§ DATA UNDER STUDY
::::::

theorem execReferenceLost_keeps (s : State) : KeepsOut s (execReferenceLost s) := by
  have hk := Keeps.refl s
  unfold execReferenceLost
  repeat' (first
    | extract_lets | with_reducible assumption | with_reducible apply Keeps.refl | with_reducible apply True.intro
    | with_reducible apply State.stopDevice_keeps | with_reducible apply KeepsOut.mk
    | with_reducible apply KeepsOut.mkFault | with_reducible apply KeepsOut.mkRefused
    | with_reducible apply KeepsOut.ite | intro _ | with_reducible apply KeepsO.getD
    | with_reducible apply Keeps.ite | (with_reducible apply Keeps.forEach; rotate_left; intro s a)
    | simp only [Keeps.mk_iff] | split | (dsimp +zetaDelta only))

theorem execRefMeasure_keeps (offset : BitVec 32) (s : State) : KeepsOut s (execRefMeasure offset s) := by
  have hk := Keeps.refl s
  unfold execRefMeasure
  repeat' (first
    | extract_lets | with_reducible assumption | with_reducible apply Keeps.refl | with_reducible apply True.intro
    | with_reducible apply State.setFld_keeps | with_reducible apply KeepsOut.mk
    | with_reducible apply KeepsOut.mkFault | with_reducible apply KeepsOut.mkRefused
    | with_reducible apply KeepsOut.ite | intro _ | with_reducible apply KeepsO.getD
    | with_reducible apply Keeps.ite | (with_reducible apply Keeps.forEach; rotate_left; intro s a)
    | simp only [Keeps.mk_iff] | split | (dsimp +zetaDelta only))

theorem execPllLossOfLock_keeps (i : Island) (s : State) : KeepsOut s (execPllLossOfLock i s) := by
  have hk := Keeps.refl s
  unfold execPllLossOfLock
  repeat' (first
    | extract_lets | with_reducible assumption | with_reducible apply Keeps.refl | with_reducible apply True.intro
    | with_reducible apply State.event_keeps | with_reducible apply State.bump_keeps
    | with_reducible apply State.raiseReadout_keeps | with_reducible apply KeepsOut.mk
    | with_reducible apply KeepsOut.mkFault | with_reducible apply KeepsOut.mkRefused
    | with_reducible apply KeepsOut.ite | intro _ | with_reducible apply KeepsO.getD
    | with_reducible apply Keeps.ite | (with_reducible apply Keeps.forEach; rotate_left; intro s a)
    | simp only [Keeps.mk_iff] | split | (dsimp +zetaDelta only))

theorem execPllRelocked_keeps (i : Island) (s : State) : KeepsOut s (execPllRelocked i s) := by
  have hk := Keeps.refl s
  unfold execPllRelocked
  repeat' (first
    | extract_lets | with_reducible assumption | with_reducible apply Keeps.refl | with_reducible apply True.intro
    | with_reducible apply State.startSelfTests_keeps | with_reducible apply KeepsOut.mk
    | with_reducible apply KeepsOut.mkFault | with_reducible apply KeepsOut.mkRefused
    | with_reducible apply KeepsOut.ite | intro _ | with_reducible apply KeepsO.getD
    | with_reducible apply Keeps.ite | (with_reducible apply Keeps.forEach; rotate_left; intro s a)
    | simp only [Keeps.mk_iff] | split | (dsimp +zetaDelta only))
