-- ==== Sys2Proof/Laws/KeepStart.lean ====
section
/-! SUPPORT. What the definitions of Machine/Start.lean keep (Keeps, Laws/Keep.lean). -/

set_option linter.all false

namespace Sys2Proof.Machine

theorem State.noteSig_keeps {z0 : State} (s : State) (kind fails : Nat) (hk : Keeps z0 s) :
    Keeps z0 (State.noteSig s kind fails) := by
  unfold State.noteSig
  repeat' (first
    | extract_lets | with_reducible assumption | with_reducible apply Keeps.refl | with_reducible apply True.intro
    | with_reducible apply State.sigFail_keeps | with_reducible apply KeepsO.getD | with_reducible apply Keeps.ite
    | (with_reducible apply Keeps.forEach; rotate_left; intro s a) | simp only [Keeps.mk_iff] | split
    | (dsimp +zetaDelta only))

theorem State.runFirmware_keeps {z0 : State} (s : State) (k : Nat) (fallback : Bool) (hk : Keeps z0 s) :
    Keeps z0 (State.runFirmware s k fallback) := by
  unfold State.runFirmware
  repeat' (first
    | extract_lets | with_reducible assumption | with_reducible apply Keeps.refl | with_reducible apply True.intro
    | with_reducible apply KeepsO.getD | with_reducible apply Keeps.ite
    | (with_reducible apply Keeps.forEach; rotate_left; intro s a) | simp only [Keeps.mk_iff] | split
    | (dsimp +zetaDelta only))

theorem State.bootFirmware_keeps {z : State} (s : State) (hk : Keeps z s) : Keeps z (s.bootFirmware).1 := by
  unfold State.bootFirmware
  repeat' (first
    | extract_lets | with_reducible assumption | with_reducible apply Keeps.refl | with_reducible apply True.intro
    | with_reducible apply State.noteSig_keeps | with_reducible apply State.runFirmware_keeps
    | with_reducible apply KeepsO.getD | with_reducible apply Keeps.ite
    | (with_reducible apply Keeps.forEach; rotate_left; intro s a) | simp only [Keeps.mk_iff] | split
    | (dsimp +zetaDelta only))

theorem State.bootFirmware_keeps_eq {z : State} (s : State) {q} (hk : Keeps z s) (w : s.bootFirmware = q) : Keeps z q.1 := by
  subst w; exact State.bootFirmware_keeps (hk := hk) ..

theorem State.readConfig_keeps {z : State} (s : State) (hk : Keeps z s) : Keeps z (s.readConfig).1 := by
  unfold State.readConfig
  repeat' (first
    | extract_lets | with_reducible assumption | with_reducible apply Keeps.refl | with_reducible apply True.intro
    | with_reducible apply State.noteSig_keeps | with_reducible apply KeepsO.getD | with_reducible apply Keeps.ite
    | (with_reducible apply Keeps.forEach; rotate_left; intro s a) | simp only [Keeps.mk_iff] | split
    | (dsimp +zetaDelta only))

theorem State.readConfig_keeps_eq {z : State} (s : State) {q} (hk : Keeps z s) (w : s.readConfig = q) : Keeps z q.1 := by
  subst w; exact State.readConfig_keeps (hk := hk) ..
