/-- From `s` to `t` the admission queue and what `Ctx.binding` shows of every context are the same. -/
structure KeepsBinding (s t : State) : Prop where
  queue : t.admitQueue = s.admitQueue
  binding : ∀ c, (t.ctx c).binding = (s.ctx c).binding

namespace KeepsBinding

theorem refl (s : State) : KeepsBinding s s := ⟨rfl, fun _ => rfl⟩

theorem trans {s t u : State} (h : KeepsBinding s t) (g : KeepsBinding t u) : KeepsBinding s u :=
  ⟨g.queue.trans h.queue, fun c => (g.binding c).trans (h.binding c)⟩

theorem of_ctxs {s t : State} (hqueue : t.admitQueue = s.admitQueue) (hctxs : t.ctxs = s.ctxs) : KeepsBinding s t :=
  ⟨hqueue, fun c => by rw [State.ctx_congr hctxs]⟩

theorem modCtx (s : State) (c : Nat) {f : Ctx → Ctx} (hf : ∀ x, (f x).binding = x.binding) : KeepsBinding s (s.modCtx c f) :=
  ⟨rfl, fun j => by
    by_cases hj : j = c
    · rw [hj, State.ctx_modCtx_same, hf]
    · rw [State.ctx_modCtx_ne _ _ _ _ hj]⟩

end KeepsBinding

theorem Delivers.keepsBinding {s t : State} (h : Delivers s t) : KeepsBinding s t := .of_ctxs h.admitQueue h.ctxs

theorem Delivers.idleThreads {s t : State} (h : Delivers s t) (b : Nat) : t.idleThreads b = s.idleThreads b := by
  refine List.filter_congr fun k _ => ?_
  obtain ⟨_, hk⟩ := h.thread k
  rw [hk]

namespace State

/-- A context that faults keeps its binding (R124). -/
theorem ctxFault_keepsBinding (s : State) (c code step thread : Nat) (uk : UnitKind) (uid ctr : Nat) :
    KeepsBinding s (s.ctxFault c code step thread uk uid ctr) := by
  unfold State.ctxFault
  extract_lets x live faulted counted
  split
  · have hfaulted : KeepsBinding s faulted := .modCtx s c fun _ => rfl
    have hlogged : KeepsBinding faulted (counted.event .ctxFault uk uid c [code, step, ctr]) :=
      .of_ctxs (by simp [counted]) (by simp [counted])
    exact (hfaulted.trans hlogged).trans (putStatus_delivers _ c).keepsBinding
  · exact .refl s

/-- Room in a bay's cache is the bay's alone (R139). -/
theorem cacheCtx_there {s t : State} {b c : Nat} (h : s.cacheCtx b c = .there t) : ∃ y, t = s.setBay b y := by
  unfold State.cacheCtx at h
  dsimp only at h
  split at h
  · cases h
    exact ⟨_, rfl⟩
  · split at h
    · cases h
    · split at h
      · cases h
        exact ⟨_, rfl⟩
      · split at h
        · cases h
        · cases h
          exact ⟨_, rfl⟩

theorem makeReady_keepsBinding (s : State) (t : Nat) : KeepsBinding s (s.makeReady t) := by
  unfold State.makeReady
  split
  · next u hu =>
    obtain ⟨y, rfl⟩ := cacheCtx_there hu
    exact .of_ctxs rfl rfl
  · exact .of_ctxs rfl rfl
  · have hwaits : KeepsBinding s (s.modThread t fun th => { th with st := .waiting }) := .of_ctxs rfl rfl
    exact hwaits.trans (ctxFault_keepsBinding ..)

/-- The slot of a ready word is its bay's (R210). -/
theorem takeReadySlot_frame (s : State) (b c : Nat) : ∃ bays, s.takeReadySlot b c = { s with bays := bays } := by
  unfold State.takeReadySlot
  dsimp only
  split
  · exact ⟨_, rfl⟩
  · split
    · exact ⟨_, rfl⟩
    · exact ⟨_, rfl⟩

theorem createThread_keepsBinding (s : State) (c i t pc : Nat) : KeepsBinding s (s.createThread c i t pc) := by
  unfold State.createThread
  extract_lets fresh ready listed
  have hfresh : ∀ x, KeepsBinding s (s.setThread t x) := fun _ => .of_ctxs rfl rfl
  have hready : KeepsBinding s ready := (hfresh _).trans (makeReady_keepsBinding _ t)
  have hlisted : KeepsBinding ready listed := .modCtx ready c fun _ => rfl
  obtain ⟨_, hslot⟩ := listed.takeReadySlot_frame (threadBay t) c
  rw [hslot]
  exact (hready.trans hlisted).trans (.of_ctxs rfl rfl)

theorem createThreads_keepsBinding (s : State) (c : Nat) : KeepsBinding s (s.createThreads c) := by
  refine forEach_keeps (KeepsBinding s) _ _ (fun u w hu => ?_) s (.refl s)
  split
  · exact hu
  · exact hu.trans (createThread_keepsBinding ..)

/-- A context that a bay's cache holds has its thread READY at once (R139). -/
theorem makeReady_cached {s : State} {t : Nat} (h : (s.bay (threadBay t)).cache.contains (s.thread t).ctx = true) :
    ∃ y, s.makeReady t = (s.setBay (threadBay t) y).modThread t fun th => { th with st := .ready } := by
  rw [State.makeReady, State.cacheCtx, if_pos h]
  exact ⟨_, rfl⟩

end State

/-- The restart record of a thread that stands at its entry step (R142). -/
def Restart.atEntry (pc : Nat) : Restart :=
  { step := pc, pred := false, putPending := false, putStep := 0, ctr := [0, 0, 0, 0], consumed := 0 }

/-- A context's record with one more thread, number `i`, on physical thread `t` (R142, R151). -/
def Ctx.withThread (x : Ctx) (i t pc : Nat) : Ctx :=
  { x.setRestart i (.atEntry pc) with map := x.map ++ [(i, t)] }

theorem Ctx.restart_setRestart (x : Ctx) (i : Nat) (r : Restart) : (x.setRestart i r).restart i = some r := by
  have hother : (x.restarts.filter fun e => e.1 != i).find? (fun e => e.1 == i) = none := by
    rw [List.find?_eq_none]
    intro e he
    simpa using (List.mem_filter.mp he).2
  simp [Ctx.restart, Ctx.setRestart, List.find?_append, hother]

namespace State

/-- A thread created where its bay's cache holds the context (R142, R151). -/
theorem createThread_cached {s : State} {c i t pc : Nat} (h : (s.bay (threadBay t)).cache.contains c = true) :
    (s.createThread c i t pc).thread t = { Thread.reset with st := .ready, ctx := c, idx := i, pc := pc } ∧
    (s.createThread c i t pc).ctx c = (s.ctx c).withThread i t pc := by
  unfold State.createThread
  extract_lets fresh ready listed
  obtain ⟨y, hready⟩ : ∃ y, ready = _ := State.makeReady_cached (s := s.setThread t
    { Thread.reset with st := .waiting, ctx := c, idx := i, pc := pc }) (t := t) (by simpa using h)
  obtain ⟨_, hslot⟩ := listed.takeReadySlot_frame (threadBay t) c
  rw [hslot]
  constructor
  · change ready.thread t = _
    rw [hready, State.thread_modThread_same, State.thread_setBay, State.thread_setThread_same]
  · change (ready.modCtx c fun x => x.withThread i t pc).ctx c = _
    simp [hready]

/-- A context that asks for one thread has it on the lowest IDLE one of its bay (log entry 19). -/
theorem createThreads_one {s : State} {c b pc t : Nat} {ts : List Nat} (hwant : (s.ctx c).wantThreads = [(b, pc)])
    (hidle : s.idleThreads b = t :: ts) : s.createThreads c = s.createThread c 0 t pc := by
  simp [State.createThreads, hwant, forEach, hidle]

theorem threadBay_of_idle {s : State} {b t : Nat} {ts : List Nat} (h : s.idleThreads b = t :: ts) : threadBay t = b := by
  have hmem : t ∈ s.idleThreads b := by simp [h]
  simp only [State.idleThreads, upTo, List.mem_filter, List.mem_map, List.mem_range] at hmem
  obtain ⟨⟨i, hi, rfl⟩, -⟩ := hmem
  simp only [threadBay]
  omega

theorem bound_of_nextAdmitted {s : State} {c : Nat} (h : s.nextAdmitted = some c) : (s.ctx c).st = .bound := by
  have hadmissible : s.admissible c = true := List.find?_some h
  simp only [State.admissible, Bool.and_eq_true, beq_iff_eq] at hadmissible
  obtain ⟨⟨⟨hst, -⟩, -⟩, -⟩ := hadmissible
  exact hst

::::::

§ TASK REQUIREMENTS
Starting from the records above, filter out all lines except those containing the word "hqueue".

§ REPLY TO THE TASK
theorem of_ctxs {s t : State} (hqueue : t.admitQueue = s.admitQueue) (hctxs : t.ctxs = s.ctxs) : KeepsBinding s t :=
  ⟨hqueue, fun c => by rw [State.ctx_congr hctxs]⟩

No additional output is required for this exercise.